La piega e l’ombra

Il Conservatoire Darius Milhaud, progettato dall’architetto giapponese Kengo Kuma ad Aix-en-Provence, è un edificio dalle caratteristiche monumentali, che adotta pannelli d’alluminio piegati per esaltare le variazioni dell’ombra sulla facciata lungo l’arco del giorno.

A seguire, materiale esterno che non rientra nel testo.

-- ==== Sys2Proof/Syntax.lean ====
section
/-! DEFINITION. The commands of the block: one constructor per row of spec/opcode_table.json, in the table's order.
A command that delivers an intake's head has no operand of its own: what it acts on are the fields of that message
(notes/assumptions/1.md). A mailbox command takes its arguments from ARG0 to ARG3 (R183). -/

namespace Sys2Proof

/-- The level of a pin. -/
inductive Level where
  | low
  | high
deriving DecidableEq, Repr

/-- The two inbound channels (Table 11-1). -/
inductive InChannel where
  | request
  | reply
deriving DecidableEq, Repr

/-- The two outbound queues (Table 11-1). -/
inductive OutQueue where
  | order
  | answer
deriving DecidableEq, Repr

/-- The five limit registers, in the order of their register numbers (Table 12-1, Table 12-2). -/
inductive LimitName where
  | orderTimeout
  | retryLimit
  | noticeLifetime
  | scrubInterval
  | correctedLimit
deriving DecidableEq, Repr

/-- The commands. Slot operands are slot numbers, register operands register numbers. -/
inductive Instr where
  | linkMessageReceived (ch : InChannel) (bytes : List Byte)
  | readShared
  | readOwn
  | upgrade
  | writeback
  | drop
  | hello
  | helloFromMemoryAgent
  | leave
  | revokeAck
  | forwardDone
  | recallDone
  | surrenderDone
  | complete
  | fetchSent
  | fetchFailed
  | absorbDone
  | orderTimerExpiry (slot : Nat)
  | grantTimerExpiry (slot : Nat)
  | storeWaitExpiry (slot : Nat)
  | observingWaitExpiry (slot : Nat)
  | collectingExpiry (slot : Nat)
  | noticeAgeExpiry (line : Line) (node : Node)
  | purgeSetStep
  | retireSetStep
  | flushSetStep
  | scrubIntervalExpiry
  | clearPoisonSetPass
  | outboundSend (queue : OutQueue)
  | signalDetected
  | trainingComplete
  | trainingFailed
  | lossOfTraining
  | resetn (level : Level)
  | limitWrite (limit : LimitName) (value : Word32)
  | eventFlagsWrite (value : Word32)
  | eventEnableWrite (value : Word32)
  | viewSnapshotRead (register : BitVec 16)
  | registerWrite (frame : List Byte)
  | badCommand (code : Word32)
  | setWindow
  | openWindow
  | retireWindow
  | flushAll
  | pauseMaint
  | resumeMaint
  | abortMaint
  | inspectLine
  | inspectWay
  | inspectSlot
  | nodeEvict
  | clearPoison
  | clearPoisonAll
  | clearCapture
  | clearCounters
  | linkSet
  | portReset
  | dirReset
deriving DecidableEq, Repr

end Sys2Proof
end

Kengo Kuma and Associates, Conservatoire Darius Milhaud, Aix-en-Provence. Photo Roland Halbe
Patria, oltre un secolo e mezzo fa, del post-impressionista Paul Cézanne e sede del suo studio, la città di Aix-en-Provence, nel dipartimento francese meridionale di Provence-Alpes-Côte d’Azur, unisce alla classica configurazione compatta della città medioevale l’atmosfera vivace di una città europea di medie dimensioni di oggi.
È stata anche scelta come sede della Fondation Vasarély, finanziata e progettata dallo stesso artista alla metà degli anni Settanta, e più di recente di altre icone dell’architettura, come il Pavillon Noir di Rudy Ricciotti, terminato nel 2006. La più recente tra le architetture importanti della città, proprio accanto all’edificio di Ricciotti, è il Conservatoire Darius Milhaud, progettato dall’architetto giapponese Kengo Kuma, designato attraverso un concorso.
Kengo Kuma and Associates, Conservatoire Darius Milhaud, Aix-en-Provence. Photo Roland Halbe
Kengo Kuma and Associates, Conservatoire Darius Milhaud, Aix-en-Provence. Photo Roland Halbe
La cultura giapponese e quella francese hanno vissuto un’intensa attrazione reciproca fin dal loro primo incontro, forse al tempo in cui – nel 1872 – la parola japonisme fu coniata dal critico e collezionista francese Philippe Burty per definire l’arte giapponese. Immediatamente dopo l’influsso della poesia di Baudelaire filtrava nella letteratura giapponese e quello dell’ukiyo-e (la xilografia giapponese) si rifletteva nell’opera di James Tissot e di impressionisti come Degas, van Gogh e Monet.
Kengo Kuma and Associates, Conservatoire Darius Milhaud, Aix-en-Provence. Photo Roland Halbe
Kengo Kuma and Associates, Conservatoire Darius Milhaud, Aix-en-Provence. Photo Roland Halbe
Di recente Kengo Kuma ha completato in Francia alcuni edifici tra cui il FRAC di Marsiglia e la Cité des Arts di Besançon, entrambi del 2012. E tuttavia la sua impostazione di questo progetto costituisce una risposta molto diversa alla realtà di una città come Aix-en-Provence, consistente in un edificio dalle caratteristiche molto più monumentali, che adotta nella facciata dei pannelli d’alluminio piegati per esaltare le variazioni dell’ombra sulla superficie lungo l’arco del giorno.
Kengo Kuma and Associates, Conservatoire Darius Milhaud, Aix-en-Provence. Photo Roland Halbe
Kengo Kuma and Associates, Conservatoire Darius Milhaud, Aix-en-Provence. Photo Roland Halbe
L’idea della piegatura ci ricorda il filosofo Gilles Deleuze che, anch’egli sotto l’influsso della tradizione giapponese, descrive il cosmo come un “universo origami”, che si piega e si dispiega senza fine su se stesso. Mentre nel caso del filosofo francese la si può intendere come una metafora, Kuma, con sottile sensibilità, interpreta invece l’idea di piega e di ombra come una tecnica raffinata. Lo abbiamo intervistato per approfondire il suo progetto di Aix-en-Provence.
Kengo Kuma and Associates, Conservatoire Darius Milhaud, Aix-en-Provence. Photo Roland Halbe
Kengo Kuma and Associates, Conservatoire Darius Milhaud, Aix-en-Provence. Photo Roland Halbe

Rafael A. Balboa e Ilze Paklone: Il progetto è situato in un contesto molto ben definito, dove la tradizione medioevale e lo stile di vita medio europeo coesistono. Qual è stata la tua risposta a questa condizione urbana?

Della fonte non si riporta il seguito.